Postby jimwalton » Sun Jun 18, 2023 1:03 am

You’re speaking of Matthew 10.5 and John 4.

To start out, just for clarification, The Samaritans were not considered “Gentiles.” After the northern 10 tribes of Israel were conquered by the Assyrians and most of them deported (and subsequently lost to history), the Assyrians moved other foreign populations into central Israel to intermarry the Jews remaining there. It resulted in a population called “ Samaritans” that the Jews of the southern two tribes considered to be “contaminated,” so to speak, with paganism. The Samaritans also developed a mongrel form of religion that retained some aspects of Judaism while altering others. The “pure” Jews from the southern kingdom despised these “half breeds,” and there was much animosity between the two population groups that lasted for centuries.

All that was just for background since in Matt. 10.5 Jesus also tells them not to enter any town of the Samaritans. Here’s what’s going on: this prohibition was for this special tour alone. The disciples were to give Jews the first opportunity to respond to their Messiah. Later Jesus will command them to go and disciple all the Gentiles (Matt. 28.19-20).

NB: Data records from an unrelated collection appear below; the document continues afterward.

/-- The fundamental of a phase over a cycle, as the slice forms it (Table 7-1): P1, Q1 and |V1| × |I1|. -/
structure Phasor where
  p1 : Rat := 0
  q1 : Rat := 0
  vi : Rat := 0
  deriving DecidableEq, Repr

/-- What reaches a channel's decimation chain in the modulator periods of an output period, oldest first (log entry 20): the
differential input at the balls in volts, in runs of equal periods (R58, R61, R89); under a profile F0 to F5, whose ROM
coefficients are not given (R79), the filter's response in volts for the sample; and the codes by which modulator and chain depart
from R58 (noise, rounding, a stuck modulator). -/
structure ChIn where
  volts : List (Rat × Nat) := []
  value : Rat := 0
  noise : Int := 0
  deriving DecidableEq, Repr

/-- The outcome of a pair's self-calibration (Table 5-9): offsets in 1/16 code, gains with 0x8000 = 1, trim in 0.5 ps,
residual skew in 0.1 ps. -/
structure SarRes where
  offA : Int
  gainA : Nat
  offB : Int
  gainB : Nat
  trim : Int
  resid : Nat
  deriving DecidableEq, Repr

/-- The outcome of the house converter's self-calibration: offset in 1/16 code, gain, whether it passed. -/
structure HsarRes where
  off : Int
  gain : Nat
  ok : Bool
  deriving DecidableEq, Repr

/-- A register of the fast path (Table 5-8). -/
inductive FastReg where
  | lvl (n : Fin 8) | dvdt (n : Fin 8) | pinCtrl | pinCfg
  deriving DecidableEq, Repr

/-- What an uncorrectable word held (Table 14-6): samples of a channel or of a transient input, in the FIFO before CORE or
in the replay ring, captured samples, SPEC data of channels of a group's oldest window or of an input's run, running sums of a
level by value key, 32-byte payload spans of a record in the reserve (its place in the ring's queue) or of the record staged next. -/
inductive UeHit where
  | samples (n : Fin 16) (si count : Nat) (fifo : Bool)
  | transient (n : Fin 8) (idx count : Nat)
  | capture (src : Fin 24) (idx count : Nat)
  | spec (g : Fin 2) (chans : BitVec 8)
  | supra (n : Fin 8)
  | running (g : Fin 2) (level : Fin 3) (keys : List Nat)
  | reserve (ring : Fin 64) (item : Nat) (spans : List Nat)
  | staged (ring : Fin 64) (spans : List Nat)
  deriving DecidableEq, Repr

Matthew’s Gospel, in particular, has no anti-Gentile slant. From the visit of the magi in chapter 2, the fulfillment of Isaiah’s prophecy in 4.15, and throughout the whole book to the very end (28.19-20), the Gospel of Matthew is geared to showing that the Gentiles were included in the gospel message. The Gospel is filled with accounts of the inclusion of Gentiles (4.24-25, including Syria and Decapolis; 8.5-13 and the centurion; 8.28-34 in the Gadarenes; 12.21: “the nations; 15.21-28, the Canaanite woman; etc.).

Just because Jesus’s focus is on the Jewish population (Mt. 15.24) doesn’t mean he ignores Gentile people. Although that is His focus, he never turns people away.

  • The centurion of Mt. 8.5-13
  • The Samaritan woman of Jn 4 (not a Gentile, but not Jewish either)
  • The Canaanite woman of Mt. 15.21-28; Mk. 7.24-30

But here at the beginning the ministry focus for this trip is to the Jews. Just as we read in Paul later (Acts 13.46), it is when the Jews reject Christ that ministry is opened wide to the Gentiles and focuses more specifically on Gentile populations.